Why do we wait for a catastrophe, death, or some other negative event to strike before we say or do the right thing?
We know it’s an incredibly difficult question to answer, one that we’ve mulled over for many years; perhaps we’ll saddle the philosophers and psychologists with that duty.
Think back to the hours and days following a public tragedy and you’ll undoubtedly recall the kindest words about victims emanating from the mouths of sworn enemies who waited too long to do the right thing and put down their swords. Where was the hyper-partisanship, the inherent divisiveness, the tedious bickering and finger pointing from political rivals in the wake of the Sept. 11, 2001 terrorist attacks? After evacuating the Capitol earlier in the day, roughly 150 members of Congress came together in the evening on the building’s East Front steps. According to Office of the History, Art & Archives of the U.S. House of Representatives, “Senators stood by Representatives, Democrats next to Republicans, and the leadership of both houses gathered as a symbol of strength for a country shocked and saddened by the day’s barbaric acts of terrorism.” After they observed a moment of silence, the elected officials performed an impromptu rendition of “God Bless America.”
“The image of the Congress standing strong and united became an important source of inspiration in the days following the attack,” according to the House historian. “The outpouring of patriotism reverberated around the world.” During his Sept. 20, 2001, Joint Session address, President George W. Bush singled out the event. “I thank the Congress for its leadership at such an important time,” he said. “All of America was touched on the evening of the tragedy to see Republicans and Democrats joined together on the steps of this Capitol singing ‘God Bless America.’”

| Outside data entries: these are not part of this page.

-- ==== Sys2Proof/Word.lean ====
section
/-! DEFINITION. The word types of the block (spec/00_scope.md rules R8 to R11): every register, address and
PC value is a 32-bit vector, a memory cell is a byte, and a register index is a 5-bit instruction field. -/

namespace Sys2Proof

/-- A register, address, PC or instruction-word value (XLEN = 32, rule R8). -/
abbrev Word := BitVec 32

/-- One byte of the memory region (rule R50). -/
abbrev Byte := BitVec 8

/-- A register index, 0 to 31, as the 5-bit fields `rd`, `rs1`, `rs2` hold it (rules R20, R81). -/
abbrev Reg := BitVec 5

/-- Byte `k` of a word, bits 8k+7 .. 8k (rule R53). -/
abbrev Word.byte (v : Word) (k : Nat) : Byte := v.extractLsb' (8 * k) 8

end Sys2Proof
end

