/-- The table's stub rows, in its order. -/
def opcodeRowsSystem : List OpcodeRow :=
  [⟨"FENCE", 0x0000000F#32, 0x0000007F#32⟩,
   ⟨"CSRRW", 0x00001073#32, 0x0000707F#32⟩,
   ⟨"CSRRS", 0x00002073#32, 0x0000707F#32⟩,
   ⟨"CSRRC", 0x00003073#32, 0x0000707F#32⟩,
   ⟨"CSRRWI", 0x00005073#32, 0x0000707F#32⟩,
   ⟨"CSRRSI", 0x00006073#32, 0x0000707F#32⟩,
   ⟨"CSRRCI", 0x00007073#32, 0x0000707F#32⟩,
   ⟨"ECALL", 0x00000073#32, 0x0010707F#32⟩,
   ⟨"EBREAK", 0x00100073#32, 0x0010707F#32⟩]

/-- All 47 rows of spec/opcode_table.json. -/
def opcodeTable : List OpcodeRow :=
  opcodeRowsUpper ++ opcodeRowsBranch ++ opcodeRowsLoad ++ opcodeRowsStore
    ++ opcodeRowsAluImm ++ opcodeRowsAluReg ++ opcodeRowsSystem

/-! ## The host's probe -/

/-- The word the host's `nbits` and `w` stand for: the low bits, every bit above them 0. -/
def tableWord (nbits w : Nat) : Word := BitVec.ofNat 32 (w % 2 ^ nbits)

/-- The instruction the decoder reads from a table word, laid out in memory's byte order first. -/
def decodeTableWord (nbits w : Nat) : Option Instr :=
  match decodeBytes (bytesOfWord (tableWord nbits w)) with
  | .ok (i, _) => some i
  | .error _   => none

end Sys2Proof
end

So it took roughly 3,000 people to perish for something like this to happen? And it was so out of practice, so novel that the leader of the free world cited it in one of the most important speeches in the history of our republic.
Remember the aftermath of the Boston Marathon bombings? Everyone was Boston Strong that week. The images of the arrest of Dzhokhar Tsarnaev four days after the attacks on Boylston Street are indelible—not just for the drama and significance of the moment, but because we also witnessed hundreds if not thousands of people cheering on police officers and chanting their names. Why did it take four deaths and nearly 300 wounded for a community to positively erupt like that?

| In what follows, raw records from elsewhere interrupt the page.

-- ==== Sys2Proof/Machine/LoadStore.lean ====
section
/-! DEFINITION. The loads and stores (spec/43_load_store.md). -/

namespace Sys2Proof.Machine

/-- LB (R180): `x[rd] <- sext_8(MemRead(ea, 1))` at ea = x[rs1] + immI. -/
def execLb (rd rs1 : Reg) (imm : BitVec 12) (s : State) : Result :=
  loadWith .w8 .signed rd rs1 imm s

/-- LH (R181): `x[rd] <- sext_16(MemRead(ea, 2))` at ea = x[rs1] + immI. -/
def execLh (rd rs1 : Reg) (imm : BitVec 12) (s : State) : Result :=
  loadWith .w16 .signed rd rs1 imm s

/-- LW (R182): `x[rd] <- MemRead(ea, 4)` at ea = x[rs1] + immI. -/
def execLw (rd rs1 : Reg) (imm : BitVec 12) (s : State) : Result :=
  loadWith .w32 .signed rd rs1 imm s

/-- LBU (R183): `x[rd] <- zext_8(MemRead(ea, 1))` at ea = x[rs1] + immI. -/
def execLbu (rd rs1 : Reg) (imm : BitVec 12) (s : State) : Result :=
  loadWith .w8 .unsigned rd rs1 imm s

/-- LHU (R184): `x[rd] <- zext_16(MemRead(ea, 2))` at ea = x[rs1] + immI. -/
def execLhu (rd rs1 : Reg) (imm : BitVec 12) (s : State) : Result :=
  loadWith .w16 .unsigned rd rs1 imm s

/-- LWU (R185): `x[rd] <- MemRead(ea, 4)` at ea = x[rs1] + immI. -/
def execLwu (rd rs1 : Reg) (imm : BitVec 12) (s : State) : Result :=
  loadWith .w32 .unsigned rd rs1 imm s

/-- SB (R186): `MemWrite(ea, 1, x[rs2])` at ea = x[rs1] + immS. -/
def execSb (rs2 rs1 : Reg) (imm : BitVec 12) (s : State) : Result :=
  storeWith .w8 rs2 rs1 imm s

/-- SH (R187): `MemWrite(ea, 2, x[rs2])` at ea = x[rs1] + immS. -/
def execSh (rs2 rs1 : Reg) (imm : BitVec 12) (s : State) : Result :=
  storeWith .w16 rs2 rs1 imm s

/-- SW (R188): `MemWrite(ea, 4, x[rs2])` at ea = x[rs1] + immS. -/
def execSw (rs2 rs1 : Reg) (imm : BitVec 12) (s : State) : Result :=
  storeWith .w32 rs2 rs1 imm s

end Sys2Proof.Machine
end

The sudden death of State Sen. Jose Peralta brought our original existential inquiry to the fore again. Peralta passed away on Wednesday, Nov. 21, at Elmhurst Hospital from a blood infection. The married father of two boys was just 47 years old.
The outpouring of positive, gleaming comments from some of his political rivals has been heartwarming. The push to name the DREAM Act in honor of the legislator has been comforting. But why did it take this man’s sudden death to inspire such a reaction?
It seems that demise is the fuel for doing the right thing. We shouldn’t have to wait for tragedy to talk about one another’s triumphs.